# Long fin fish compatible with Angelfish



## PaperclipGirl (Feb 7, 2010)

Just wondering if anyone knew of any long finned fish that would work well with angelfish?

I was thinking Black Skirt Tetras (I think they have a longer fin variant)

I was also considering a long fin bristle nose pleco (although I do not like plecos as a rule)

Any other suggestions?


----------



## DKRST (Jan 11, 2011)

I have three LF bristlenose in my 55 with angelfish. To date, no problems. After I first put in the (very small) BN in the tank, two of the angels would "sample" their fins once in a while but caused no significant fin damage. Once the BN got larger and the angels learned they were not tasty treats, no more problem.


----------



## ladayen (Jun 21, 2011)

Black Skirt Tetra are fin nippers. Not a good companion for Angel fish or other long finned fish.


----------



## EireBelle (Jul 20, 2011)

I would stay away from serpae tetra's as they fin nip. How about some black phantom tetras?


----------



## Byron (Mar 7, 2009)

Agree with what's been posted by others. Other suitable fish are some of the tetra in the Rosy clade, Hyphessobrycon genus of characins. You can find many of them in our profiles, use the scientific name search and check the Hyphessobrycon species. Rosy Tetra, Roberts Tetra, Black Phantom Tetra, Red Phantom Tetra, etc. If any are inclined to nip fins, it will say so in the "Compatibility/Temperament" section or in the Description section.

Byron.


----------



## PaperclipGirl (Feb 7, 2010)

hmm - 

I was hoping for something I could find more locally - I have HARD HARD basic water - which Angels don't usually do well in, but the ones I have were all bred here - 

I'll have to go back and look at the LFS stock, since he only sells fish that are suitable (or aclimated) to the local water parameters, since he doesn't believe that you should add all kinds of chemicals to the water to keep fish (so he mostly sells cichlids). He had about 8 Black skirts, and several had long flowing fins - so I though they might not nip - but maybe they just don't nip each other.... 
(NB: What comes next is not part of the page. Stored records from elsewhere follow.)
/-! What rowout leaves and makes of each field. -/
@[simp] theorem rowout_mem (b : BitVec 2) (r : BitVec 3) (s : State) : (rowout b r s).mem = s.mem := by simp [rowout]
@[simp] theorem rowout_frontSel (b : BitVec 2) (r : BitVec 3) (s : State) : (rowout b r s).frontSel = s.frontSel := by simp [rowout]
@[simp] theorem rowout_pending (b : BitVec 2) (r : BitVec 3) (s : State) : (rowout b r s).pending = s.pending := by simp [rowout]
@[simp] theorem rowout_bitIdx (b : BitVec 2) (r : BitVec 3) (s : State) : (rowout b r s).bitIdx = s.bitIdx := by simp [rowout]
@[simp] theorem rowout_rowIdx (b : BitVec 2) (r : BitVec 3) (s : State) : (rowout b r s).rowIdx = s.rowIdx := by simp [rowout]
@[simp] theorem rowout_tmrEn (b : BitVec 2) (r : BitVec 3) (s : State) : (rowout b r s).tmrEn = s.tmrEn := by simp [rowout]
@[simp] theorem rowout_tmrIen (b : BitVec 2) (r : BitVec 3) (s : State) : (rowout b r s).tmrIen = s.tmrIen := by simp [rowout]
@[simp] theorem rowout_tmrCnt (b : BitVec 2) (r : BitVec 3) (s : State) : (rowout b r s).tmrCnt = s.tmrCnt := by simp [rowout]
@[simp] theorem rowout_tmrPre (b : BitVec 2) (r : BitVec 3) (s : State) : (rowout b r s).tmrPre = s.tmrPre := by simp [rowout]
@[simp] theorem rowout_tmrRc (b : BitVec 2) (r : BitVec 3) (s : State) : (rowout b r s).tmrRc = s.tmrRc := by simp [rowout]
@[simp] theorem rowout_tickPending (b : BitVec 2) (r : BitVec 3) (s : State) : (rowout b r s).tickPending = s.tickPending := by simp [rowout]
@[simp] theorem rowout_tickOverrun (b : BitVec 2) (r : BitVec 3) (s : State) : (rowout b r s).tickOverrun = s.tickOverrun := by simp [rowout]
@[simp] theorem rowout_cmdFault (b : BitVec 2) (r : BitVec 3) (s : State) : (rowout b r s).cmdFault = s.cmdFault := by simp [rowout]
@[simp] theorem rowout_faultOp (b : BitVec 2) (r : BitVec 3) (s : State) : (rowout b r s).faultOp = s.faultOp := by simp [rowout]
@[simp] theorem rowout_portHead (b : BitVec 2) (r : BitVec 3) (s : State) : (rowout b r s).portHead = s.portHead := by simp [rowout]
@[simp] theorem rowout_rspPort (b : BitVec 2) (r : BitVec 3) (s : State) : (rowout b r s).rspPort = s.rspPort := by simp [rowout]
@[simp] theorem rowout_responses (b : BitVec 2) (r : BitVec 3) (s : State) : (rowout b r s).responses = s.responses := by simp [rowout]
@[simp] theorem rowout_hostQueue (b : BitVec 2) (r : BitVec 3) (s : State) : (rowout b r s).hostQueue = s.hostQueue := by simp [rowout]
@[simp] theorem rowout_schedule (b : BitVec 2) (r : BitVec 3) (s : State) : (rowout b r s).schedule = s.schedule := by simp [rowout]
@[simp] theorem rowout_choices (b : BitVec 2) (r : BitVec 3) (s : State) : (rowout b r s).choices = s.choices := by simp [rowout]

/-! What swap leaves and makes of each field. -/
@[simp] theorem swap_bitIdx (s : State) : (swap s).bitIdx = s.bitIdx := by simp [swap]
@[simp] theorem swap_rowIdx (s : State) : (swap s).rowIdx = s.rowIdx := by simp [swap]
@[simp] theorem swap_tmrEn (s : State) : (swap s).tmrEn = s.tmrEn := by simp [swap]
@[simp] theorem swap_tmrIen (s : State) : (swap s).tmrIen = s.tmrIen := by simp [swap]
@[simp] theorem swap_tmrCnt (s : State) : (swap s).tmrCnt = s.tmrCnt := by simp [swap]
@[simp] theorem swap_tmrPre (s : State) : (swap s).tmrPre = s.tmrPre := by simp [swap]
@[simp] theorem swap_tmrRc (s : State) : (swap s).tmrRc = s.tmrRc := by simp [swap]
@[simp] theorem swap_tickPending (s : State) : (swap s).tickPending = s.tickPending := by simp [swap]
@[simp] theorem swap_tickOverrun (s : State) : (swap s).tickOverrun = s.tickOverrun := by simp [swap]
@[simp] theorem swap_cmdFault (s : State) : (swap s).cmdFault = s.cmdFault := by simp [swap]
@[simp] theorem swap_faultOp (s : State) : (swap s).faultOp = s.faultOp := by simp [swap]
@[simp] theorem swap_pins (s : State) : (swap s).pins = s.pins := by simp [swap]
@[simp] theorem swap_portHead (s : State) : (swap s).portHead = s.portHead := by simp [swap]
@[simp] theorem swap_rspPort (s : State) : (swap s).rspPort = s.rspPort := by simp [swap]
@[simp] theorem swap_responses (s : State) : (swap s).responses = s.responses := by simp [swap]
@[simp] theorem swap_hostQueue (s : State) : (swap s).hostQueue = s.hostQueue := by simp [swap]
@[simp] theorem swap_schedule (s : State) : (swap s).schedule = s.schedule := by simp [swap]
@[simp] theorem swap_choices (s : State) : (swap s).choices = s.choices := by simp [swap]

/-! What expire leaves and makes of each field. -/
@[simp] theorem expire_mem (s : State) : (expire s).mem = s.mem := by
  unfold expire; split <;> [split; skip] <;> rfl
@[simp] theorem expire_frontSel (s : State) : (expire s).frontSel = s.frontSel := by
  unfold expire; split <;> [split; skip] <;> rfl
@[simp] theorem expire_pending (s : State) : (expire s).pending = s.pending := by
  unfold expire; split <;> [split; skip] <;> rfl
@[simp] theorem expire_bitIdx (s : State) : (expire s).bitIdx = s.bitIdx := by
  unfold expire; split <;> [split; skip] <;> rfl
@[simp] theorem expire_rowIdx (s : State) : (expire s).rowIdx = s.rowIdx := by
  unfold expire; split <;> [split; skip] <;> rfl
@[simp] theorem expire_tmrEn (s : State) : (expire s).tmrEn = s.tmrEn := by
  unfold expire; split <;> [split; skip] <;> rfl
@[simp] theorem expire_tmrIen (s : State) : (expire s).tmrIen = s.tmrIen := by
  unfold expire; split <;> [split; skip] <;> rfl
@[simp] theorem expire_tmrCnt (s : State) : (expire s).tmrCnt = s.tmrCnt := by
  unfold expire; split <;> [split; skip] <;> rfl
@[simp] theorem expire_tmrPre (s : State) : (expire s).tmrPre = s.tmrPre := by
  unfold expire; split <;> [split; skip] <;> rfl
@[simp] theorem expire_tmrRc (s : State) : (expire s).tmrRc = s.tmrRc := by
  unfold expire; split <;> [split; skip] <;> rfl
@[simp] theorem expire_cmdFault (s : State) : (expire s).cmdFault = s.cmdFault := by
  unfold expire; split <;> [split; skip] <;> rfl
@[simp] theorem expire_faultOp (s : State) : (expire s).faultOp = s.faultOp := by
  unfold expire; split <;> [split; skip] <;> rfl
@[simp] theorem expire_pins (s : State) : (expire s).pins = s.pins := by
  unfold expire; split <;> [split; skip] <;> rfl
@[simp] theorem expire_portHead (s : State) : (expire s).portHead = s.portHead := by
  unfold expire; split <;> [split; skip] <;> rfl
@[simp] theorem expire_rspPort (s : State) : (expire s).rspPort = s.rspPort := by
  unfold expire; split <;> [split; skip] <;> rfl
@[simp] theorem expire_responses (s : State) : (expire s).responses = s.responses := by
  unfold expire; split <;> [split; skip] <;> rfl
@[simp] theorem expire_trace (s : State) : (expire s).trace = s.trace := by
  unfold expire; split <;> [split; skip] <;> rfl
@[simp] theorem expire_hostQueue (s : State) : (expire s).hostQueue = s.hostQueue := by
  unfold expire; split <;> [split; skip] <;> rfl
@[simp] theorem expire_schedule (s : State) : (expire s).schedule = s.schedule := by
  unfold expire; split <;> [split; skip] <;> rfl
@[simp] theorem expire_choices (s : State) : (expire s).choices = s.choices := by
  unfold expire; split <;> [split; skip] <;> rfl

/-! What timerTick leaves and makes of each field. -/
@[simp] theorem timerTick_mem (rc : Word) (s : State) : (timerTick rc s).mem = s.mem := by
  unfold timerTick; split <;> simp
@[simp] theorem timerTick_frontSel (rc : Word) (s : State) : (timerTick rc s).frontSel = s.frontSel := by
  unfold timerTick; split <;> simp
@[simp] theorem timerTick_pending (rc : Word) (s : State) : (timerTick rc s).pending = s.pending := by
  unfold timerTick; split <;> simp
@[simp] theorem timerTick_bitIdx (rc : Word) (s : State) : (timerTick rc s).bitIdx = s.bitIdx := by
  unfold timerTick; split <;> simp
@[simp] theorem timerTick_rowIdx (rc : Word) (s : State) : (timerTick rc s).rowIdx = s.rowIdx := by
  unfold timerTick; split <;> simp
@[simp] theorem timerTick_tmrEn (rc : Word) (s : State) : (timerTick rc s).tmrEn = s.tmrEn := by
  unfold timerTick; split <;> simp
@[simp] theorem timerTick_tmrIen (rc : Word) (s : State) : (timerTick rc s).tmrIen = s.tmrIen := by
  unfold timerTick; split <;> simp
@[simp] theorem timerTick_tmrPre (rc : Word) (s : State) : (timerTick rc s).tmrPre = s.tmrPre := by
  unfold timerTick; split <;> simp
@[simp] theorem timerTick_tmrRc (rc : Word) (s : State) : (timerTick rc s).tmrRc = s.tmrRc := by
  unfold timerTick; split <;> simp
@[simp] theorem timerTick_cmdFault (rc : Word) (s : State) : (timerTick rc s).cmdFault = s.cmdFault := by
  unfold timerTick; split <;> simp
@[simp] theorem timerTick_faultOp (rc : Word) (s : State) : (timerTick rc s).faultOp = s.faultOp := by
  unfold timerTick; split <;> simp
@[simp] theorem timerTick_pins (rc : Word) (s : State) : (timerTick rc s).pins = s.pins := by
  unfold timerTick; split <;> simp
@[simp] theorem timerTick_portHead (rc : Word) (s : State) : (timerTick rc s).portHead = s.portHead := by
  unfold timerTick; split <;> simp
@[simp] theorem timerTick_rspPort (rc : Word) (s : State) : (timerTick rc s).rspPort = s.rspPort := by
  unfold timerTick; split <;> simp
@[simp] theorem timerTick_responses (rc : Word) (s : State) : (timerTick rc s).responses = s.responses := by
  unfold timerTick; split <;> simp
@[simp] theorem timerTick_trace (rc : Word) (s : State) : (timerTick rc s).trace = s.trace := by
  unfold timerTick; split <;> simp
@[simp] theorem timerTick_hostQueue (rc : Word) (s : State) : (timerTick rc s).hostQueue = s.hostQueue := by
  unfold timerTick; split <;> simp
@[simp] theorem timerTick_schedule (rc : Word) (s : State) : (timerTick rc s).schedule = s.schedule := by
  unfold timerTick; split <;> simp
@[simp] theorem timerTick_choices (rc : Word) (s : State) : (timerTick rc s).choices = s.choices := by
  unfold timerTick; split <;> simp

/-! What prescale leaves and makes of each field. -/
@[simp] theorem prescale_mem (rc : Word) (s : State) : (prescale rc s).mem = s.mem := by
  unfold prescale; split <;> [split; skip] <;> simp
@[simp] theorem prescale_frontSel (rc : Word) (s : State) : (prescale rc s).frontSel = s.frontSel := by
  unfold prescale; split <;> [split; skip] <;> simp
@[simp] theorem prescale_pending (rc : Word) (s : State) : (prescale rc s).pending = s.pending := by
  unfold prescale; split <;> [split; skip] <;> simp
@[simp] theorem prescale_bitIdx (rc : Word) (s : State) : (prescale rc s).bitIdx = s.bitIdx := by
  unfold prescale; split <;> [split; skip] <;> simp
@[simp] theorem prescale_rowIdx (rc : Word) (s : State) : (prescale rc s).rowIdx = s.rowIdx := by
  unfold prescale; split <;> [split; skip] <;> simp
@[simp] theorem prescale_tmrEn (rc : Word) (s : State) : (prescale rc s).tmrEn = s.tmrEn := by
  unfold prescale; split <;> [split; skip] <;> simp
@[simp] theorem prescale_tmrIen (rc : Word) (s : State) : (prescale rc s).tmrIen = s.tmrIen := by
  unfold prescale; split <;> [split; skip] <;> simp
@[simp] theorem prescale_tmrRc (rc : Word) (s : State) : (prescale rc s).tmrRc = s.tmrRc := by
  unfold prescale; split <;> [split; skip] <;> simp
@[simp] theorem prescale_cmdFault (rc : Word) (s : State) : (prescale rc s).cmdFault = s.cmdFault := by
  unfold prescale; split <;> [split; skip] <;> simp
@[simp] theorem prescale_faultOp (rc : Word) (s : State) : (prescale rc s).faultOp = s.faultOp := by
  unfold prescale; split <;> [split; skip] <;> simp
@[simp] theorem prescale_pins (rc : Word) (s : State) : (prescale rc s).pins = s.pins := by
  unfold prescale; split <;> [split; skip] <;> simp
@[simp] theorem prescale_portHead (rc : Word) (s : State) : (prescale rc s).portHead = s.portHead := by
  unfold prescale; split <;> [split; skip] <;> simp
@[simp] theorem prescale_rspPort (rc : Word) (s : State) : (prescale rc s).rspPort = s.rspPort := by
  unfold prescale; split <;> [split; skip] <;> simp
@[simp] theorem prescale_responses (rc : Word) (s : State) : (prescale rc s).responses = s.responses := by
  unfold prescale; split <;> [split; skip] <;> simp
@[simp] theorem prescale_trace (rc : Word) (s : State) : (prescale rc s).trace = s.trace := by
  unfold prescale; split <;> [split; skip] <;> simp
@[simp] theorem prescale_hostQueue (rc : Word) (s : State) : (prescale rc s).hostQueue = s.hostQueue := by
  unfold prescale; split <;> [split; skip] <;> simp
@[simp] theorem prescale_schedule (rc : Word) (s : State) : (prescale rc s).schedule = s.schedule := by
  unfold prescale; split <;> [split; skip] <;> simp
@[simp] theorem prescale_choices (rc : Word) (s : State) : (prescale rc s).choices = s.choices := by
  unfold prescale; split <;> [split; skip] <;> simp

/-! What clockEdge leaves and makes of each field. -/
@[simp] theorem clockEdge_mem (rc : Word) (s : State) : (clockEdge rc s).mem = s.mem := by simp [clockEdge]
@[simp] theorem clockEdge_frontSel (rc : Word) (s : State) : (clockEdge rc s).frontSel = s.frontSel := by simp [clockEdge]
@[simp] theorem clockEdge_pending (rc : Word) (s : State) : (clockEdge rc s).pending = s.pending := by simp [clockEdge]
@[simp] theorem clockEdge_bitIdx (rc : Word) (s : State) : (clockEdge rc s).bitIdx = s.bitIdx := by simp [clockEdge]
@[simp] theorem clockEdge_rowIdx (rc : Word) (s : State) : (clockEdge rc s).rowIdx = s.rowIdx := by simp [clockEdge]
@[simp] theorem clockEdge_tmrEn (rc : Word) (s : State) : (clockEdge rc s).tmrEn = s.tmrEn := by simp [clockEdge]
@[simp] theorem clockEdge_tmrIen (rc : Word) (s : State) : (clockEdge rc s).tmrIen = s.tmrIen := by simp [clockEdge]
@[simp] theorem clockEdge_tmrRc (rc : Word) (s : State) : (clockEdge rc s).tmrRc = s.tmrRc := by simp [clockEdge]
@[simp] theorem clockEdge_cmdFault (rc : Word) (s : State) : (clockEdge rc s).cmdFault = s.cmdFault := by simp [clockEdge]
@[simp] theorem clockEdge_faultOp (rc : Word) (s : State) : (clockEdge rc s).faultOp = s.faultOp := by simp [clockEdge]
@[simp] theorem clockEdge_pins (rc : Word) (s : State) : (clockEdge rc s).pins = s.pins := by simp [clockEdge]
@[simp] theorem clockEdge_portHead (rc : Word) (s : State) : (clockEdge rc s).portHead = s.portHead := by simp [clockEdge]
@[simp] theorem clockEdge_responses (rc : Word) (s : State) : (clockEdge rc s).responses = s.responses := by simp [clockEdge]
@[simp] theorem clockEdge_trace (rc : Word) (s : State) : (clockEdge rc s).trace = s.trace := by simp [clockEdge]
@[simp] theorem clockEdge_hostQueue (rc : Word) (s : State) : (clockEdge rc s).hostQueue = s.hostQueue := by simp [clockEdge]
@[simp] theorem clockEdge_schedule (rc : Word) (s : State) : (clockEdge rc s).schedule = s.schedule := by simp [clockEdge]
@[simp] theorem clockEdge_choices (rc : Word) (s : State) : (clockEdge rc s).choices = s.choices := by simp [clockEdge]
I'd have to order fish like the congo's and I'm scared to get something from soft water to watch it die when I put it in my hard water.


----------



## EireBelle (Jul 20, 2011)

I have hard water (9-10 dGH). I keep Black Phantom Tetras, Rosy Tetras, and Gold Pristella Tetras (these don't have long fins though) in my water just fine. They all do great with my angelfish so far. I wish you luck at your LFS.

--Eirebelle


----------